Жестокость. Испытательный срок. Последняя кража
Шрифт:
— Не наша вина, — по-стариковски кряхтит Воробьев и, оскалив желтые, полусъеденные зубы, зубами развязывает туго стянутый узел на мешке с едой.
Мешок брезентовый, широкий, он растягивается на кольцах и расстилается на небольшой поляне, на волнистой траве, как скатерть.
— Садись, Малышев, — приглашает начальник Веньку, показывая на еду, на хлеб и мясо, которое режет большим складным ножом Воробьев. — И вы, товарищи, садитесь.
— Спасибо, — отказывается Венька. — Я после поем. Я на минутку отойду. — И направляется в сторону большака,
— Я тоже с ним пойду, — вскакивает с травы Иосиф Голубчик.
Венька останавливается и обиженно и вопросительно смотрит на начальника.
— Никуда ты не пойдешь, — строго говорит начальник Голубчику. — Садись и сиди. Вот еда, кушай…

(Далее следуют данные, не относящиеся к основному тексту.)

/-- R58, R277: a status payload pairs the `EN` of one step with the `ST` of the next, whatever the environment writes
between them. -/
def Obligations.StatusPayloadMixesTwoInstants : Prop :=
  ∀ (p : MaskedEdge) (e v : Byte) (s : State),
    (s.ds = .status 0 →
      runTurns p [.dispatcher, .env (.setEn e), .env (.setSt v), .dispatcher] s =
        .next { s with en := e, st := v, tmpEn := s.en, ds := .idle,
                       obs := s.obs ++ [.line (replyText (.status (packCsw s.en v)))] }) ∧
    (s.ds = .reset 3 →
      runTurns p [.dispatcher, .env (.setEn e), .env (.setSt v), .dispatcher] s =
        .next { s with en := e, st := v, tmpEn := s.en, ds := .idle,
                       obs := s.obs ++ [.line (replyText (.resetFail (packCsw s.en v)))] })

/-- R278: a reset pulse that makes the interlock active gives `RESET_SUCCESS` and then `MANUAL_RESET`, and the service may
run before or after the Reset action's step 2. -/
def Obligations.RemoteResetEchoes : Prop :=
  ∀ (p : MaskedEdge) (s : State), s.ds = .reset 1 → s.ia = false → s.imask = false →
    ∀ final, final = { s with
        ia := true, pendA := false, par := 0x00, ds := DispState.idle,
        obs := s.obs ++ [.pulse .reset, .line (replyText .resetSuccess), .line (replyText .manualReset)] } →
    runTurns p [.dispatcher, .env (.setIa true), .activeEdgeService, .dispatcher, .dispatcher, .dispatcher] s =
      .next final ∧
    runTurns p [.dispatcher, .env (.setIa true), .dispatcher, .activeEdgeService, .dispatcher, .dispatcher] s =
      .next final

/-- R279: a disable pulse that makes `FL` rise while masked gives `MANUAL_DISABLE` after the reply under `Deferred` with
`FR` all-zero, and no event under `Dropped`. -/
def Obligations.RemoteDisableEchoes : Prop :=
  ∀ s : State, s.ds = .disable 2 → s.imask = true → s.fl = false → s.fr = 0x00 →
    runTurns .deferred [.dispatcher, .env (.setIa false), .env (.setFl true), .dispatcher, .faultEdgeService,
        .dispatcher, .dispatcher, .dispatcher] s =
      .next { s with
        ia := false, fl := true, imask := false, pendF := false, par := 0x00, ds := .idle,
        obs := s.obs ++ [.pulse .disable, .line (replyText .disableSuccess), .line (replyText .manualDisable)] } ∧
    (s.pendF = false →
      runTurns .dropped [.dispatcher, .env (.setIa false), .env (.setFl true), .dispatcher, .faultEdgeService,
          .dispatcher] s =
        .next { s with
          ia := false, fl := true, imask := false, ds := .idle,
          obs := s.obs ++ [.pulse .disable, .line (replyText .disableSuccess)] })

/-- R280: in the masked window no turn but a power-up changes `PAR`, loses a line of `rxq` or clears a pending bit. -/
def Obligations.MaskedWindowLosesNothing : Prop :=
  ∀ (p : MaskedEdge) (t : Turn) (s s' : State), s.imask = true → s.ds ≠ .idle → isPowerUp t = false →
    takeTurn p t s = .next s' →
    s'.par = s.par ∧ s.rxq <+: s'.rxq ∧ (s.pendA = true → s'.pendA = true) ∧ (s.pendF = true → s'.pendF = true)

/-- R31, R202: outside the two steps that read it, the value in `tmp_en` is dead: whatever it is, every run ends in the same
way and leaves everything else equal. -/
def Obligations.HeldEnableIsDeadOutsideItsReaders : Prop :=
  ∀ (p : MaskedEdge) (ts : List Turn) (s : State) (v : Byte), s.ds ≠ .reset 4 → s.ds ≠ .status 1 →
    (∀ s1, runTurns p ts s = .next s1 →
      ∃ v1, runTurns p ts { s with tmpEn := v } = .next { s1 with tmpEn := v1 }) ∧
    (∀ f, runTurns p ts s = .fault f → runTurns p ts { s with tmpEn := v } = .fault f)

/-- R284 with R216: under a weakly fair schedule, every action being executed reaches `Idle`. What the premise owes a
producer that is masked again and again is the model's choice (entry 26). -/
def Obligations.FairSchedulesEndEveryAction : Prop :=
  ∀ (p : MaskedEdge) (sched : Nat → Turn) (s : State), WeaklyFair p sched s → s.ds ≠ .idle →
    ∃ n s', runTurns p (firstTurns sched n) s = .next s' ∧ s'.ds = .idle

/-! ### The invariant (R32, R75, R76, R78) -/

/-- The invariant holds at reset, and after every power-up from any state. -/
def Obligations.InvariantHoldsAtReset : Prop :=
  BlockInv State.reset ∧ ∀ (d : PowerUpDraws) (s : State), BlockInv (powerUp d s)

/-- Every step keeps the invariant: `PAR` holds no reserved word, the mask is on exactly during the Disable pulse, and
only replies of R78 and pulses are ever put out. -/
def Obligations.EveryStepKeepsTheInvariant : Prop :=
  ∀ (p : MaskedEdge) (s s' : State), BlockInv s → stepWith p s = .next s' → BlockInv s'

/-- R76, R216, R242, R243: from a state that meets the invariant, no run faults or is refused, whatever the turns. -/
def Obligations.NoRunReachesAFault : Prop :=
  ∀ (p : MaskedEdge) (ts : List Turn) (s : State), BlockInv s → ∃ s', runTurns p ts s = .next s' ∧ BlockInv s'

/-! ### The link (R24, R80, R159) -/

/-- R24, R80: the outbound wire carries each reply line in order with the terminator; R159, entry 18: a stripped line is
the text before its terminator, whatever the terminator is. -/
def Obligations.TerminatorsFrameTheLines : Prop :=
  (∀ (eol text : Line) (h : List Obs), wireBytes eol (h ++ [.line text]) = wireBytes eol h ++ (text ++ eol)) ∧
  (∀ (eol : Line) (x : Actuator) (h : List Obs), wireBytes eol (h ++ [.pulse x]) = wireBytes eol h) ∧
  (∀ eolIn text : Line, stripTerminator eolIn (text ++ eolIn) = some text)
end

Мы все садимся вокруг мешка и, подражая начальнику, подгибаем под себя ноги.
А Венька уходит в заросли боярышника в сторону большака.
Мне кажется странным, что начальник ест с таким аппетитом. Мне совершенно не хочется есть. Я смотрю, как начальник обкусывает мясистую кость, и думаю: «Интересно, куда же это пошел Венька? И что будет через сорок минут. Венька сказал: подождем минут сорок».
— Ты чего не ешь? — спрашивает меня начальник.
— Я ем, — говорю я. Беру пучок черемши, обмакиваю его в соль, отламываю от ломтя кусочек хлеба и запихиваю все это в рот. Есть мне все-таки не хочется.
После еды Петя Бегунок отводит меня от ключа в сторону и показывает на взгорье, где виднеются избы заимки.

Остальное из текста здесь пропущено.